# Assignment:
Each line below that contains "ofIte" counts once; report the total and nothing more.

*** Begin section ***

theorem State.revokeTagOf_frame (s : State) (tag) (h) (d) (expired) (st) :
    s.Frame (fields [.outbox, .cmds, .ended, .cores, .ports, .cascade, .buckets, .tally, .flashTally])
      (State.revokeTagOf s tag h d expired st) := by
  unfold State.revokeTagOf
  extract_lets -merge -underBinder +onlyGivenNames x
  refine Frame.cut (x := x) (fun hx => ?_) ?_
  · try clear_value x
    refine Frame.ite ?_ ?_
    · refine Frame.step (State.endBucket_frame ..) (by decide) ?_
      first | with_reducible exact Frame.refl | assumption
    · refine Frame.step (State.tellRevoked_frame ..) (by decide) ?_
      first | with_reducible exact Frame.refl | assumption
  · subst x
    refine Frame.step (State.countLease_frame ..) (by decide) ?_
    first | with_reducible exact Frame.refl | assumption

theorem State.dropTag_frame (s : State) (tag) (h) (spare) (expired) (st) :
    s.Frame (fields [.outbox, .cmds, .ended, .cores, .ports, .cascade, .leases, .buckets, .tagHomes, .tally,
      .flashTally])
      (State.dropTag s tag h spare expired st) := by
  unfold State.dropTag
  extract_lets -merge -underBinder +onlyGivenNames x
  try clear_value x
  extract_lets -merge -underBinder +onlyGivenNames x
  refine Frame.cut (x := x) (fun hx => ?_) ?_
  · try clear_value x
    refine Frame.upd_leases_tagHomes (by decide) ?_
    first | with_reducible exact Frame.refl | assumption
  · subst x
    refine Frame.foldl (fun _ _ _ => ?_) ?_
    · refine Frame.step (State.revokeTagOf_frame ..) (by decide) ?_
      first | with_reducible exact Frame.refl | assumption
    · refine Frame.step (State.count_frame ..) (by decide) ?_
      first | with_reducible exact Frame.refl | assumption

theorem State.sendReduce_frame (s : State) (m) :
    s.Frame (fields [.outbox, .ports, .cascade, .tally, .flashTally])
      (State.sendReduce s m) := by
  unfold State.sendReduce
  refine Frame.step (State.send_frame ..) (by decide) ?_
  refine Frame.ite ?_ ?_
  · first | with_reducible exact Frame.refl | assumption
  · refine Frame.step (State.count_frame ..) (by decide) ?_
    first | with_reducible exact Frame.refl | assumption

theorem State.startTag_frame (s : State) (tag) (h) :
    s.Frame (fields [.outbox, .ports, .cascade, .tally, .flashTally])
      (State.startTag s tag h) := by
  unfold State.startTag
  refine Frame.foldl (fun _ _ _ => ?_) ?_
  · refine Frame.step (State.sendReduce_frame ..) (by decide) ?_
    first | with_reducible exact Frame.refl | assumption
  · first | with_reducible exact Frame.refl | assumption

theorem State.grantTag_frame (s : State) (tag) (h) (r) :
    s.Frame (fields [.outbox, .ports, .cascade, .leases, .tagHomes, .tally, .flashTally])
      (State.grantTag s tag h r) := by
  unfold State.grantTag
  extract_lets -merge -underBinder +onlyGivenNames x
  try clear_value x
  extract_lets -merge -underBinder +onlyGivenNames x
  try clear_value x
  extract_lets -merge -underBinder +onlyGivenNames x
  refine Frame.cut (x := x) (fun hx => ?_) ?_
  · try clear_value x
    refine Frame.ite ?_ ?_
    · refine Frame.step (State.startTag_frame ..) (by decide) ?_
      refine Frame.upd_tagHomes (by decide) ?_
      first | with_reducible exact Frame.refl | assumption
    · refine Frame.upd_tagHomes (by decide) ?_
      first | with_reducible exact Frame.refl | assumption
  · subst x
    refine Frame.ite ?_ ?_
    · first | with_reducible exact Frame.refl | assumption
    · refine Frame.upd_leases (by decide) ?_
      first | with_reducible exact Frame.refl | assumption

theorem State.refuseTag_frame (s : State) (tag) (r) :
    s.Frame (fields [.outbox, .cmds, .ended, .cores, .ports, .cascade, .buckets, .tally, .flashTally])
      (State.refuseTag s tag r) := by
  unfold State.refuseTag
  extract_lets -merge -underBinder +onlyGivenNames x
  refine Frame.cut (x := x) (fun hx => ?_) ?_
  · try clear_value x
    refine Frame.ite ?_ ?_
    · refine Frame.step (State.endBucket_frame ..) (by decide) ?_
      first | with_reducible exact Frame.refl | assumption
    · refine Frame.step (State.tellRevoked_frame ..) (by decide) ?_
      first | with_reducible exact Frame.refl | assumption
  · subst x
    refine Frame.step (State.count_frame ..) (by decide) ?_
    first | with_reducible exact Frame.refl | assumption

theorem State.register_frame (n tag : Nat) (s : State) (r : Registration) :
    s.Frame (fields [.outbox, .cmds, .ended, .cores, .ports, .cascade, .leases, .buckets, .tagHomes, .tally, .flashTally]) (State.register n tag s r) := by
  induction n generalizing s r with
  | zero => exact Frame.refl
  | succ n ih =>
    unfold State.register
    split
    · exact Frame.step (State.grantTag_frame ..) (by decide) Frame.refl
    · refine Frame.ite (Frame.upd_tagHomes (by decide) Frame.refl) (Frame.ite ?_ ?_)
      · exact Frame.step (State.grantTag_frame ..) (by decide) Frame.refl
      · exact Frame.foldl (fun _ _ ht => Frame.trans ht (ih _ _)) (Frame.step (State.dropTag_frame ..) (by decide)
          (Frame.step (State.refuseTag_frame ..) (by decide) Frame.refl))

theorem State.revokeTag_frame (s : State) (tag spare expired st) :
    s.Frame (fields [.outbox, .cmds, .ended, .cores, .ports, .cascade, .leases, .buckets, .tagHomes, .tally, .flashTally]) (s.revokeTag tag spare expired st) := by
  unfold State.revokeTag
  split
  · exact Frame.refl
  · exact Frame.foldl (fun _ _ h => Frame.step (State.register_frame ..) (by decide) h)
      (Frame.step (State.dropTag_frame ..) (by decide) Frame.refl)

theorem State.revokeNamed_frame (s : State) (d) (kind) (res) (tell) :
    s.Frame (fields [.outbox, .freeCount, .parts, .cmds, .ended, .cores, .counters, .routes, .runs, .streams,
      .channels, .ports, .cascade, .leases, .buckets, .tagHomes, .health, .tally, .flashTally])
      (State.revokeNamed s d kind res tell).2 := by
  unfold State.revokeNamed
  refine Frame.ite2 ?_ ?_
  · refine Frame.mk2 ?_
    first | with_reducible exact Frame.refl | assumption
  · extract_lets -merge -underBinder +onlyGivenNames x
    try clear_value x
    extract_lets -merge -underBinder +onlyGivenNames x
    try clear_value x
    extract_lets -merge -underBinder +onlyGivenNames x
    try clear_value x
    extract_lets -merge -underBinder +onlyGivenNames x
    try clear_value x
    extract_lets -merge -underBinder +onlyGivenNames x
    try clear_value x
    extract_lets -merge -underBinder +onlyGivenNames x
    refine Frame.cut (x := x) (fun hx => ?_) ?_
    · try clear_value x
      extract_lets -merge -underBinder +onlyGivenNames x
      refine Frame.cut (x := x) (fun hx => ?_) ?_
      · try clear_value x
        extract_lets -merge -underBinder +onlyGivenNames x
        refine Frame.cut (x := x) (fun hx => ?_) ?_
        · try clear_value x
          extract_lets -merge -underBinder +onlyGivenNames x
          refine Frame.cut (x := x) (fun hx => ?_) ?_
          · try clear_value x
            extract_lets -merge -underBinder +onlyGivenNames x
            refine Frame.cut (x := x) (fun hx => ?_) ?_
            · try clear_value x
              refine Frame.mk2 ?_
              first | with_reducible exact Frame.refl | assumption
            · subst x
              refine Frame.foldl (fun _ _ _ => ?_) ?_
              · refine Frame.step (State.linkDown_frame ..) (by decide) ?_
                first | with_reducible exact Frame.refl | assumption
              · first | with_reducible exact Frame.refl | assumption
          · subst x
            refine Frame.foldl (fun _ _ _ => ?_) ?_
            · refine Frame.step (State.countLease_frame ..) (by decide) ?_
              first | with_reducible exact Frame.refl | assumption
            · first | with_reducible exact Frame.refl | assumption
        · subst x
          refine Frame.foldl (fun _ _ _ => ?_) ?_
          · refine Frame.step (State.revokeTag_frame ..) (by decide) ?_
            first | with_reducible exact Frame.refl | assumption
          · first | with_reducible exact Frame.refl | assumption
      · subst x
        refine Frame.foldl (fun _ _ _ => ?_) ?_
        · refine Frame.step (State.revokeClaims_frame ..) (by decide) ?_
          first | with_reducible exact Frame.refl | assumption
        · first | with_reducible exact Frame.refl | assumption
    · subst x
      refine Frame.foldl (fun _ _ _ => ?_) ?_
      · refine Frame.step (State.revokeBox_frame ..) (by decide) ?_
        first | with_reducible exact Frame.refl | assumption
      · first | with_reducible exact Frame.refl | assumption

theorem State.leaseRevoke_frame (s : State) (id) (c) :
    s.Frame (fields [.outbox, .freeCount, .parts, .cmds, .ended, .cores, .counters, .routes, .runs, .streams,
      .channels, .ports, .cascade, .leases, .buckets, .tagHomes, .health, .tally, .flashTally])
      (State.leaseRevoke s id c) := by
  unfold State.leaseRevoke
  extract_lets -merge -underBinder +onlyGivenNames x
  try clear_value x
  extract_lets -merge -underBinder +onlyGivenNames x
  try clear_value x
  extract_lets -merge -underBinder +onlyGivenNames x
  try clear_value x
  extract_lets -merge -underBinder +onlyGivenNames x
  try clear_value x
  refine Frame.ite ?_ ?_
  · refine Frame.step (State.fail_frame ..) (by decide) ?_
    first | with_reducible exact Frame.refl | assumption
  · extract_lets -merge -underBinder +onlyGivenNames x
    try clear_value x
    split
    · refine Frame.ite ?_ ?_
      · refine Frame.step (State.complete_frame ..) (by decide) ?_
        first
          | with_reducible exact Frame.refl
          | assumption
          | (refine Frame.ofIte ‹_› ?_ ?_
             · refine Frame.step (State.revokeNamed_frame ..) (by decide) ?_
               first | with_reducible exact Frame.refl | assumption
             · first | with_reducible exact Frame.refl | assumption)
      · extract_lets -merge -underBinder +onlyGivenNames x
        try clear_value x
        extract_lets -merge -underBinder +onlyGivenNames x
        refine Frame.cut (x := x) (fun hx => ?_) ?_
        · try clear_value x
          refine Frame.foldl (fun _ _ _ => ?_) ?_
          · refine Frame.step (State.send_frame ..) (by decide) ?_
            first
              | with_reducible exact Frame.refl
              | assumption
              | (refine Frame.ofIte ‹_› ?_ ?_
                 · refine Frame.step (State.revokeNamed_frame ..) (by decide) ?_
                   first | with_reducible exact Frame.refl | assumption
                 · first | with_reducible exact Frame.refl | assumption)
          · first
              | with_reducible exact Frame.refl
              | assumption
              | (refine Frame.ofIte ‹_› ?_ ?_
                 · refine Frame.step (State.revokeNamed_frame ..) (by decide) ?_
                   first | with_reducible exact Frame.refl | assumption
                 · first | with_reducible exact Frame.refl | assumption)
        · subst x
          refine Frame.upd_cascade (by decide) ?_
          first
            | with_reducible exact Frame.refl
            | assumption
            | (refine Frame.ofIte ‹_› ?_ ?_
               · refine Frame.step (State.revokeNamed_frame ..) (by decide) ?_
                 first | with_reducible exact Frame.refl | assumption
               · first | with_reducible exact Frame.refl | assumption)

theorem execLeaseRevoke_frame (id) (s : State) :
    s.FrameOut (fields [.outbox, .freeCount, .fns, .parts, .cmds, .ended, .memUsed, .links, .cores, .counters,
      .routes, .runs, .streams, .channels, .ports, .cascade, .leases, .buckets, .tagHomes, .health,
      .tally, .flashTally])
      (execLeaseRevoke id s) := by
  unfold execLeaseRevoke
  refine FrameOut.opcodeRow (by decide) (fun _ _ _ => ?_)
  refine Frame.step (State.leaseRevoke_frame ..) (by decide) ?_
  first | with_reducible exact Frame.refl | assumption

*** End section ***
*** Begin section ***

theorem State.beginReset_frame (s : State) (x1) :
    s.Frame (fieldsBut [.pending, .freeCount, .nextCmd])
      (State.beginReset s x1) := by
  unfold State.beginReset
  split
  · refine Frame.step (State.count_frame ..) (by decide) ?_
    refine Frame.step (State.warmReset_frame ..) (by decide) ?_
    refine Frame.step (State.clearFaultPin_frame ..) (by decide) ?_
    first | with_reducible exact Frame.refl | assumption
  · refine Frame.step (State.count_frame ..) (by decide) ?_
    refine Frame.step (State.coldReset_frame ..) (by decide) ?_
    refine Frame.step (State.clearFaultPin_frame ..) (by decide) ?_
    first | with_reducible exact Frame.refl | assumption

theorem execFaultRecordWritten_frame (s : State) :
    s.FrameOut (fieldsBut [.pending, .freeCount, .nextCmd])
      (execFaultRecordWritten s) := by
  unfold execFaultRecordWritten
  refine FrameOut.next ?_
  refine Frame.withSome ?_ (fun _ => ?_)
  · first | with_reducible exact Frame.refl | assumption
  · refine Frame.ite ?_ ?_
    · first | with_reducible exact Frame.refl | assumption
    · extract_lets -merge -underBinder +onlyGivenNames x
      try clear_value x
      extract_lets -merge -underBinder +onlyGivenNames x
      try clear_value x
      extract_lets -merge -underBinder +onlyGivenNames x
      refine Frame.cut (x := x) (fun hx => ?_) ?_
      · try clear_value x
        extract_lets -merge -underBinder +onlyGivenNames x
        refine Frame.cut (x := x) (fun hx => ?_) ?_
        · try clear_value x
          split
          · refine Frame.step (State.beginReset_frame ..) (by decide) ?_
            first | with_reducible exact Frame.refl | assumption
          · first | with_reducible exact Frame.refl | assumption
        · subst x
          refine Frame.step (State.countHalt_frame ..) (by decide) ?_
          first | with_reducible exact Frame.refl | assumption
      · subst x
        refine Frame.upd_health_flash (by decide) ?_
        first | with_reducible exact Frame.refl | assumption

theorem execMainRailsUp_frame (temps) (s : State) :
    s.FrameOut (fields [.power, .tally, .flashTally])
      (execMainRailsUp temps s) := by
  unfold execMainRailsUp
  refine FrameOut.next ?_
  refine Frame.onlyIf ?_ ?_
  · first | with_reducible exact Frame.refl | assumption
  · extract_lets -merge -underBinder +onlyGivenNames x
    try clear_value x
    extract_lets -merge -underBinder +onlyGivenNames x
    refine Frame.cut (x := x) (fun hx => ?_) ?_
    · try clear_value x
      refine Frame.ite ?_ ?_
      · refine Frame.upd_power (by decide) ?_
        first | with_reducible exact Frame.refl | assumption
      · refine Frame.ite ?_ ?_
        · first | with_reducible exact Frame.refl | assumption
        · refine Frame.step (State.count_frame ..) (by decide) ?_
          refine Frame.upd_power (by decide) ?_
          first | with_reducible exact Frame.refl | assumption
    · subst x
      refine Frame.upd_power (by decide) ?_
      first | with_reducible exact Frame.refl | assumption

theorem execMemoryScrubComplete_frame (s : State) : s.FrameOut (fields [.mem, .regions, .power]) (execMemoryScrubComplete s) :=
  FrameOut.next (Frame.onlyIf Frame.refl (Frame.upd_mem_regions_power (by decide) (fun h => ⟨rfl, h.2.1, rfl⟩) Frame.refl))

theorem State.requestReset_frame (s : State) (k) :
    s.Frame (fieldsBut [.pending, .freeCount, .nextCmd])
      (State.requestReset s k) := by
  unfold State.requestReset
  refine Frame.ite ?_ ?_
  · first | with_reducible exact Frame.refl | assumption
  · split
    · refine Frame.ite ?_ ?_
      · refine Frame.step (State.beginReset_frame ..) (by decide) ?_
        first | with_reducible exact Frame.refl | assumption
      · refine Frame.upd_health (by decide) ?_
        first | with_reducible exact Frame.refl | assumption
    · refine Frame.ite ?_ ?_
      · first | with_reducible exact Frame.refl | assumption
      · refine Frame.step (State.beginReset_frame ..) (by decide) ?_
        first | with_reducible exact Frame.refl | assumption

*** End section ***

# Solution to this problem:
4